O hai thar self-esteem crisis

Last November, I quit my useless office job at iWebmasters to pursue grad school and the Dream of Becoming A Member of the Academe. Despite my sometimes self-deprecating humor, which is really just for show, I don’t have any real issues about myself and my abilities. Not this time, though. Lately I’ve been plagued by the thought that I might not smart enough to do this grad school thing.

My frustrations come from the fact that I think and view the world in what the structuralists would call “ordinary language.” (See what I did there? I’m using words that end with -ist to make it appear like I’m learning something!) I don’t use fancy terminology, I can’t quote academics because half the time I forget the connection between the idea and the name and the other half, I just plain don’t get what they’re trying to tell me. Put an academic text in front of me and my mind shuts down. If I were given the same text in the original French or German instead of the English translation I wouldn’t be able to tell the difference. It’s as though these damn literary critics think on an entirely different plane of thought and use a language only academics understand, and for the life of me I can’t grasp how that language works and therefore, how their thoughts work.

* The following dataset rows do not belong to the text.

-- ==== Sys2Proof/Laws/PerInstr.lean ====
section
/-! SUPPORT. Per-instruction families: one lemma per constructor of Instr. -/

namespace Sys2Proof.Laws

/-! ### EncodePattern: the encoder's word is of the instruction's own row of the tables of 30_encoding.md R76 to R80 -/

/-- The bits of the canonical word under the row's mask are the row's match. -/
def EncodePattern.Statement (i : Instr) : Prop := encode i &&& i.maskMatch.1 = i.maskMatch.2

/-- Format B: the mask covers the opcode, whatever `d` and `f` are. -/
theorem encodeB_pattern (opcode : BitVec 6) (d : Dest) (f : FileField) :
    encodeB opcode d f &&& 0x3F00#14 = (opcode ++ 0#8).cast rfl := by
  apply BitVec.eq_of_getLsbD_eq
  intro i hi
  simp only [encodeB, BitVec.getLsbD_and, BitVec.getLsbD_cast, BitVec.getLsbD_append]
  interval_cases i <;> simp

/-- Format B with bit 7 in the opcode. -/
theorem encodeB_pattern_bit7 (opcode : BitVec 6) (d : Dest) (f : FileField) :
    encodeB opcode d f &&& 0x3F80#14 = (opcode ++ d.bit ++ 0#7).cast rfl := by
  apply BitVec.eq_of_getLsbD_eq
  intro i hi
  simp only [encodeB, BitVec.getLsbD_and, BitVec.getLsbD_cast, BitVec.getLsbD_append]
  interval_cases i <;> simp

/-- Format T: the mask covers the opcode, whatever `b` and `f` are. -/
theorem encodeT_pattern (opcode : BitVec 4) (b : BitVec 3) (f : FileField) :
    encodeT opcode b f &&& 0x3C00#14 = (opcode ++ 0#10).cast rfl := by
  apply BitVec.eq_of_getLsbD_eq
  intro i hi
  simp only [encodeT, BitVec.getLsbD_and, BitVec.getLsbD_cast, BitVec.getLsbD_append]
  interval_cases i <;> simp

/-- Format L: a mask over the opcode bits `m` keeps those, whatever `k` is. -/
theorem encodeL_pattern (opcode m : BitVec 6) (k : Byte) :
    encodeL opcode k &&& ((m ++ 0#8).cast rfl : InstrWord) = ((opcode &&& m) ++ 0#8).cast rfl := by
  apply BitVec.eq_of_getLsbD_eq
  intro i hi
  simp only [encodeL, BitVec.getLsbD_and, BitVec.getLsbD_cast, BitVec.getLsbD_append]
  interval_cases i <;> simp

/-- Format J: the mask covers the opcode, whatever `k` is. -/
theorem encodeJ_pattern (opcode : BitVec 3) (k : BitVec 11) :
    encodeJ opcode k &&& 0x3800#14 = (opcode ++ 0#11).cast rfl := by
  apply BitVec.eq_of_getLsbD_eq
  intro i hi
  simp only [encodeJ, BitVec.getLsbD_and, BitVec.getLsbD_cast, BitVec.getLsbD_append]
  interval_cases i <;> simp

theorem EncodePattern.addwf (f : FileField) (d : Dest) : EncodePattern.Statement (.addwf f d) := encodeB_pattern _ d f

theorem EncodePattern.andwf (f : FileField) (d : Dest) : EncodePattern.Statement (.andwf f d) := encodeB_pattern _ d f

theorem EncodePattern.clrf (f : FileField) : EncodePattern.Statement (.clrf f) := encodeB_pattern_bit7 _ .f f

theorem EncodePattern.clrw : EncodePattern.Statement (.clrw) := by
  unfold EncodePattern.Statement; decide

theorem EncodePattern.comf (f : FileField) (d : Dest) : EncodePattern.Statement (.comf f d) := encodeB_pattern _ d f

theorem EncodePattern.decf (f : FileField) (d : Dest) : EncodePattern.Statement (.decf f d) := encodeB_pattern _ d f

theorem EncodePattern.decfsz (f : FileField) (d : Dest) : EncodePattern.Statement (.decfsz f d) := encodeB_pattern _ d f

theorem EncodePattern.incf (f : FileField) (d : Dest) : EncodePattern.Statement (.incf f d) := encodeB_pattern _ d f

theorem EncodePattern.incfsz (f : FileField) (d : Dest) : EncodePattern.Statement (.incfsz f d) := encodeB_pattern _ d f

theorem EncodePattern.iorwf (f : FileField) (d : Dest) : EncodePattern.Statement (.iorwf f d) := encodeB_pattern _ d f

theorem EncodePattern.movf (f : FileField) (d : Dest) : EncodePattern.Statement (.movf f d) := encodeB_pattern _ d f

theorem EncodePattern.movwf (f : FileField) : EncodePattern.Statement (.movwf f) := encodeB_pattern_bit7 _ .f f

theorem EncodePattern.nop : EncodePattern.Statement (.nop) := by
  unfold EncodePattern.Statement; decide

theorem EncodePattern.rlf (f : FileField) (d : Dest) : EncodePattern.Statement (.rlf f d) := encodeB_pattern _ d f

theorem EncodePattern.rrf (f : FileField) (d : Dest) : EncodePattern.Statement (.rrf f d) := encodeB_pattern _ d f

theorem EncodePattern.subwf (f : FileField) (d : Dest) : EncodePattern.Statement (.subwf f d) := encodeB_pattern _ d f

theorem EncodePattern.swapf (f : FileField) (d : Dest) : EncodePattern.Statement (.swapf f d) := encodeB_pattern _ d f

theorem EncodePattern.xorwf (f : FileField) (d : Dest) : EncodePattern.Statement (.xorwf f d) := encodeB_pattern _ d f

theorem EncodePattern.bcf (f : FileField) (b : BitVec 3) : EncodePattern.Statement (.bcf f b) := encodeT_pattern _ b f

theorem EncodePattern.bsf (f : FileField) (b : BitVec 3) : EncodePattern.Statement (.bsf f b) := encodeT_pattern _ b f

theorem EncodePattern.btfsc (f : FileField) (b : BitVec 3) : EncodePattern.Statement (.btfsc f b) := encodeT_pattern _ b f

theorem EncodePattern.btfss (f : FileField) (b : BitVec 3) : EncodePattern.Statement (.btfss f b) := encodeT_pattern _ b f

theorem EncodePattern.addlw (k : Byte) : EncodePattern.Statement (.addlw k) := encodeL_pattern _ 0x3e#6 k

theorem EncodePattern.andlw (k : Byte) : EncodePattern.Statement (.andlw k) := encodeL_pattern _ 0x3f#6 k

theorem EncodePattern.call (k : BitVec 11) : EncodePattern.Statement (.call k) := encodeJ_pattern _ k

theorem EncodePattern.clrwdt : EncodePattern.Statement (.clrwdt) := by
  unfold EncodePattern.Statement; decide

theorem EncodePattern.goto (k : BitVec 11) : EncodePattern.Statement (.goto k) := encodeJ_pattern _ k

theorem EncodePattern.iorlw (k : Byte) : EncodePattern.Statement (.iorlw k) := encodeL_pattern _ 0x3f#6 k

theorem EncodePattern.movlw (k : Byte) : EncodePattern.Statement (.movlw k) := encodeL_pattern _ 0x3c#6 k

theorem EncodePattern.retfie : EncodePattern.Statement (.retfie) := by
  unfold EncodePattern.Statement; decide

theorem EncodePattern.retlw (k : Byte) : EncodePattern.Statement (.retlw k) := encodeL_pattern _ 0x3c#6 k

theorem EncodePattern.ret : EncodePattern.Statement (.ret) := by
  unfold EncodePattern.Statement; decide

theorem EncodePattern.sleep : EncodePattern.Statement (.sleep) := by
  unfold EncodePattern.Statement; decide

theorem EncodePattern.sublw (k : Byte) : EncodePattern.Statement (.sublw k) := encodeL_pattern _ 0x3e#6 k

theorem EncodePattern.xorlw (k : Byte) : EncodePattern.Statement (.xorlw k) := encodeL_pattern _ 0x3f#6 k

theorem EncodePattern.option : EncodePattern.Statement (.option) := by
  unfold EncodePattern.Statement; decide

theorem EncodePattern.tris (f : BitVec 3) : EncodePattern.Statement (.tris f) := by
  revert f; unfold EncodePattern.Statement; decide

end Sys2Proof.Laws
end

Well okay, maybe I exaggerate. After crying a lot and smoking a lot, I go back to the text, read and read and read until my head is swimming in concepts I only have a vague understanding of. That’s the thing that bugs me. I only have a vague understanding of everything I read.

When I was in college, I used to roll my eyes at people who would freak out over their school work. It’s different now. This Dream thing is all I have and I feel pressured to live up to it. Unfortunately, I’m just an ordinary person with an average mind who would like to understand literature and the world and so far it’s looking like I’m not even competent enough to do that.

What I find really funny is that despite my plummeting self-esteem, I know I’m going to keep on crying and trying. Not necessarily because I want to achieve The Dream (at this point, I’m just keeping that on the distant horizon so I can fool myself into thinking that my life has some sort of purpose and direction) but because the only other alternative is to go back to being an office monkey, and I would rather kill myself than be chained to a cubicle again. That, and I have way too much pride to allow myself to get defeated by academic essays written by dead guys.

So yeah, I guess I’m going to cry some more then go back to studying. Maybe this time I’ll be able to make sense of whatever I’m reading.